There is no evidence or articles reporting intestinal problems resulting from F. vesiculosus, so we could not draw any conclusions on this matter. Though F. vesiculosus is edible, it is not always very much appreciated because it is typically tough and hard.
- From the perspective of gender ratio, the grouping of patients seems unreasonable because the proportion of men in group vesiculosusreached to 92%, while in the other two groups, the proportion of men is 57% and 60%, respectively.
It is true this group is not well balanced. In total there were more men than women included in our study, and because of the small number of participants the randomization could not prevent an slightly unbalanced allocation.
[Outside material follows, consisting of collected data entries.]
-- ==== Sys2Proof/Laws/KeepsLaneOps.lean ====
section
/-! SUPPORT. What every operation of Machine/LaneOps.lean keeps: the queue, the fabric clock, the canonical form of the register
file and every burnt fuse. -/

set_option linter.all false

namespace Sys2Proof.Machine

theorem State.setLane_keeps {r s : State} (h : Keeps r s) (l : Nat) (x : LaneSt) :
    Keeps r (State.setLane s l x) := by
  unfold State.setLane
  repeat' first
    | with_reducible assumption
    | intro _
    | with_reducible apply keeps_ite
    | with_reducible apply keeps_foldl
    | (fail_if_no_progress with_reducible refine keeps_mk ?_ rfl rfl rfl rfl)
    | dsimp only
    | (split <;> (try (rename_i heq; obtain rfl := snd_eq heq)))

theorem State.showLane_keeps {r s : State} (h : Keeps r s) (l : Nat) :
    Keeps r (State.showLane s l) := by
  unfold State.showLane
  repeat' first
    | with_reducible assumption
    | intro _
    | with_reducible apply State.setBit_keeps
    | with_reducible apply State.set64_keeps
    | with_reducible apply keeps_ite
    | with_reducible apply keeps_foldl
    | (fail_if_no_progress with_reducible refine keeps_mk ?_ rfl rfl rfl rfl)
    | dsimp only
    | (split <;> (try (rename_i heq; obtain rfl := snd_eq heq)))

theorem State.gridClock_keeps {r s : State} (h : Keeps r s) (l : Nat) :
    Keeps r (State.gridClock s l) := by
  unfold State.gridClock
  repeat' first
    | with_reducible assumption
    | intro _
    | with_reducible apply State.setBit_keeps
    | with_reducible apply State.hwSet_keeps
    | with_reducible apply State.rclAdd_keeps
    | with_reducible apply State.setLane_keeps
    | with_reducible apply keeps_ite
    | with_reducible apply keeps_foldl
    | (fail_if_no_progress with_reducible refine keeps_mk ?_ rfl rfl rfl rfl)
    | dsimp only
    | (split <;> (try (rename_i heq; obtain rfl := snd_eq heq)))

theorem State.bindLane_keeps {r s : State} (h : Keeps r s) (l : Nat) (c : Nat) (outRate : Rat) :
    Keeps r (State.bindLane s l c outRate) := by
  unfold State.bindLane
  repeat' first
    | with_reducible assumption
    | intro _
    | with_reducible apply State.setReg_keeps
    | with_reducible apply State.setF_keeps
    | with_reducible apply State.setBit_keeps
    | with_reducible apply State.nextFree_keeps
    | with_reducible apply State.setLane_keeps
    | with_reducible apply State.showLane_keeps
    | with_reducible apply keeps_ite
    | with_reducible apply keeps_foldl
    | (fail_if_no_progress with_reducible refine keeps_mk ?_ rfl rfl rfl rfl)
    | dsimp only
    | (split <;> (try (rename_i heq; obtain rfl := snd_eq heq)))

theorem State.freeLane_keeps {r s : State} (h : Keeps r s) (l : Nat) :
    Keeps r (State.freeLane s l) := by
  unfold State.freeLane
  repeat' first
    | with_reducible assumption
    | intro _
    | with_reducible apply State.setReg_keeps
    | with_reducible apply State.setBit_keeps
    | with_reducible apply State.setLane_keeps
    | with_reducible apply State.showLane_keeps
    | with_reducible apply keeps_ite
    | with_reducible apply keeps_foldl
    | (fail_if_no_progress with_reducible refine keeps_mk ?_ rfl rfl rfl rfl)
    | dsimp only
    | (split <;> (try (rename_i heq; obtain rfl := snd_eq heq)))

theorem State.dropSets_keeps {r s : State} (h : Keeps r s) (l : Nat) :
    Keeps r (State.dropSets s l) := by
  unfold State.dropSets
  repeat' first
    | with_reducible assumption
    | intro _
    | with_reducible apply State.setLane_keeps
    | with_reducible apply State.showLane_keeps
    | with_reducible apply keeps_ite
    | with_reducible apply keeps_foldl
    | (fail_if_no_progress with_reducible refine keeps_mk ?_ rfl rfl rfl rfl)
    | dsimp only
    | (split <;> (try (rename_i heq; obtain rfl := snd_eq heq)))

theorem State.showBoundary_keeps {r s : State} (h : Keeps r s) (l : Nat) (word : Nat) (n : Nat) :
    Keeps r (State.showBoundary s l word n) := by
  unfold State.showBoundary
  repeat' first
    | with_reducible assumption
    | intro _
    | with_reducible apply State.setReg_keeps
    | with_reducible apply State.set64_keeps
    | with_reducible apply State.hwSet_keeps
    | with_reducible apply State.rclAdd_keeps
    | with_reducible apply keeps_ite
    | with_reducible apply keeps_foldl
    | (fail_if_no_progress with_reducible refine keeps_mk ?_ rfl rfl rfl rfl)
    | dsimp only
    | (split <;> (try (rename_i heq; obtain rfl := snd_eq heq)))

theorem State.markBoundary_keeps {r s : State} (h : Keeps r s) (l : Nat) (back : Nat) :
    Keeps r (State.markBoundary s l back) := by
  unfold State.markBoundary
  repeat' first
    | with_reducible assumption
    | intro _
    | with_reducible apply State.setLane_keeps
    | with_reducible apply State.showBoundary_keeps
    | with_reducible apply keeps_ite
    | with_reducible apply keeps_foldl
    | (fail_if_no_progress with_reducible refine keeps_mk ?_ rfl rfl rfl rfl)
    | dsimp only
    | (split <;> (try (rename_i heq; obtain rfl := snd_eq heq)))

theorem State.marksShow_keeps {r s : State} (h : Keeps r s) :
    Keeps r (State.marksShow s) := by
  unfold State.marksShow
  repeat' first
    | with_reducible assumption
    | intro _
    | with_reducible apply State.setLane_keeps
    | with_reducible apply State.showBoundary_keeps
    | with_reducible apply keeps_ite
    | with_reducible apply keeps_foldl
    | (fail_if_no_progress with_reducible refine keeps_mk ?_ rfl rfl rfl rfl)
    | dsimp only
    | (split <;> (try (rename_i heq; obtain rfl := snd_eq heq)))

theorem State.takeSet_keeps {r s : State} (h : Keeps r s) (l : Nat) (back : Nat) (p : LaneSet) :
    Keeps r (State.takeSet s l back p) := by
  unfold State.takeSet
  repeat' first
    | with_reducible assumption
    | intro _
    | with_reducible apply State.setLane_keeps
    | with_reducible apply State.showLane_keeps
    | with_reducible apply State.markBoundary_keeps
    | with_reducible apply keeps_ite
    | with_reducible apply keeps_foldl
    | (fail_if_no_progress with_reducible refine keeps_mk ?_ rfl rfl rfl rfl)
    | dsimp only
    | (split <;> (try (rename_i heq; obtain rfl := snd_eq heq)))

theorem State.refuseSet_keeps {r s : State} (h : Keeps r s) (l : Nat) (cause : Nat) :
    Keeps r (State.refuseSet s l cause) := by
  unfold State.refuseSet
  repeat' first
    | with_reducible assumption
    | intro _
    | with_reducible apply State.setF_keeps
    | with_reducible apply State.hwSet_keeps
    | with_reducible apply State.showLane_keeps
    | with_reducible apply keeps_ite
    | with_reducible apply keeps_foldl
    | (fail_if_no_progress with_reducible refine keeps_mk ?_ rfl rfl rfl rfl)
    | dsimp only
    | (split <;> (try (rename_i heq; obtain rfl := snd_eq heq)))

theorem State.handSet_keeps {r s : State} (h : Keeps r s) (l : Nat) (back : Nat) (p : LaneSet) (segOpen : Bool) (committed : Rat) :
    Keeps r (State.handSet s l back p segOpen committed).2 := by
  unfold State.handSet
  repeat' first
    | with_reducible assumption
    | intro _
    | with_reducible apply State.setLane_keeps
    | with_reducible apply State.showLane_keeps
    | with_reducible apply State.takeSet_keeps
    | with_reducible apply State.refuseSet_keeps
    | with_reducible apply keeps_ite
    | with_reducible apply keeps_foldl
    | (fail_if_no_progress with_reducible refine keeps_mk ?_ rfl rfl rfl rfl)
    | with_reducible apply keeps_ite2
    | dsimp only
    | (split <;> (try (rename_i heq; obtain rfl := snd_eq heq)))

theorem State.handover_keeps {r s : State} (h : Keeps r s) (l : Nat) (segOpen : Bool) (committed : Rat) :
    Keeps r (State.handover s l segOpen committed).2 := by
  unfold State.handover
  repeat' first
    | with_reducible assumption
    | intro _
    | with_reducible apply State.hwSet_keeps
    | with_reducible apply State.setLane_keeps
    | with_reducible apply State.showLane_keeps
    | with_reducible apply State.handSet_keeps
    | with_reducible apply keeps_ite
    | with_reducible apply keeps_foldl
    | (fail_if_no_progress with_reducible refine keeps_mk ?_ rfl rfl rfl rfl)
    | with_reducible apply keeps_ite2
    | dsimp only
    | (split <;> (try (rename_i heq; obtain rfl := snd_eq heq)))

theorem State.undoCoefs_keeps {r s : State} (h : Keeps r s) (l : Nat) (stage : Nat) (b : Bool) :
    Keeps r (State.undoCoefs s l stage b) := by
  unfold State.undoCoefs
  repeat' first
    | with_reducible assumption
    | intro _
    | with_reducible apply State.hwSet_keeps
    | with_reducible apply State.setLane_keeps
    | with_reducible apply keeps_ite
    | with_reducible apply keeps_foldl
    | (fail_if_no_progress with_reducible refine keeps_mk ?_ rfl rfl rfl rfl)
    | dsimp only
    | (split <;> (try (rename_i heq; obtain rfl := snd_eq heq)))

theorem State.coefSwap_keeps {r s : State} (h : Keeps r s) (l : Nat) (stage : Nat) (sel : Nat) :
    Keeps r (State.coefSwap s l stage sel) := by
  unfold State.coefSwap
  repeat' first
    | with_reducible assumption
    | intro _
    | with_reducible apply State.setLane_keeps
    | with_reducible apply keeps_ite
    | with_reducible apply keeps_foldl
    | (fail_if_no_progress with_reducible refine keeps_mk ?_ rfl rfl rfl rfl)
    | dsimp only
    | (split <;> (try (rename_i heq; obtain rfl := snd_eq heq)))

theorem State.takeBank_keeps {r s : State} (h : Keeps r s) (l : Nat) (stage : Nat) (new : Bool) :
    Keeps r (State.takeBank s l stage new) := by
  unfold State.takeBank
  repeat' first
    | with_reducible assumption
    | intro _
    | with_reducible apply State.setLane_keeps
    | with_reducible apply State.showLane_keeps
    | with_reducible apply State.markBoundary_keeps
    | with_reducible apply State.undoCoefs_keeps
    | with_reducible apply keeps_ite
    | with_reducible apply keeps_foldl
    | (fail_if_no_progress with_reducible refine keeps_mk ?_ rfl rfl rfl rfl)
    | dsimp only
    | (split <;> (try (rename_i heq; obtain rfl := snd_eq heq)))

theorem State.coefWrite_keeps {r s : State} (h : Keeps r s) (l : Nat) (i : Nat) (v : Word) :
    Keeps r (State.coefWrite s l i v) := by
  unfold State.coefWrite
  repeat' first
    | with_reducible assumption
    | intro _
    | with_reducible apply State.hwSet_keeps
    | with_reducible apply State.setLane_keeps
    | with_reducible apply keeps_ite
    | with_reducible apply keeps_foldl
    | (fail_if_no_progress with_reducible refine keeps_mk ?_ rfl rfl rfl rfl)
    | dsimp only
    | (split <;> (try (rename_i heq; obtain rfl := snd_eq heq)))

end Sys2Proof.Machine
end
We now made a comment on this in the discussion, line 450-452.
- There are significant differences among the participants in this study, for example, some receive insulin and antidiabetic drugs for treatment, while others do not, this greatly affects the experimental results.
The reviewer is right that the characteristics of the patients are heterogeneous with respect to medication use, but if there was an effect we wanted it to be generalizable to all patients with type 2 diabetes. Therefore, we did not set specified inclusion criteria for this matter. We now added a sentence commenting on this topic in the discussion section line 458-459.
- The author concluded that the main reason why brown seaweed including Sargassum fusiformeand Fucus vesiculosus do not have a hypoglycemic effect in this study is due to their low dosage. What is the maximum dose of brown seaweed that adults can consume daily, and what dose may be effective?
For S. fusiforme, 5 grams is considered a regular dose, as this amount is eaten on average per day in Japan. Since we show that this dose used on top of regular diabetes treatment is not sufficiently effective, for this group a high-dosed extract may be necessary to demonstrate an effect. We added this in the conclusion, lines 461-462.
- Sargassum fusiformeand Fucus vesiculosus have As, Hg, Cd, Pb. Is this normal.
Yes, this is common for seaweed. However, the content per species is highly variable and it can also be notably affected by the environment.
Pretreatment of S. fusiforme is very important as it removes most of the heavy metals, As in particular. Therefore, in the case of seaweed consumption it is highly important to consume quality-controlled batches.
- In lines 64 and 65, the style of writing of α-amylase and α-glucosidase is inconsistent and in line 120, it is 0.5 grams rather than 0,5 grams.
Thank you for noticing, we changed this in the revised manuscript.
Round 2
Reviewer 4 Report
Comments and Suggestions for AuthorsThe manuscript has been improved.
I still wonder why the doses of Porphyra yezoensis, S. fusiforme, and F. vesiculosus in the control group and the intervention group are different.
Author Response
Thank you for your additional question: 1. I still wonder why the doses of P. yezoensis, S. fusiforme, and F. vesiculosus in the control group and the intervention group are different. In our study, we studied 2 interventions: 5 mg S. fusiforme per day and 5 mg F. vesiculosus per day. We compared this with a control/placebo group. Since we wanted to conduct the study double-blind, the placebo also had to have the smell and taste of seaweed, but not the active ingredients. Therefore, we ended up using a very low dose of P. Yezoenis of 0.5 grams per day. This was to lower te chance of any bioactive compounds that might still have an effect in the control/placebogroup. We modified the manuscript a little more (line 107-109) to clarify this further.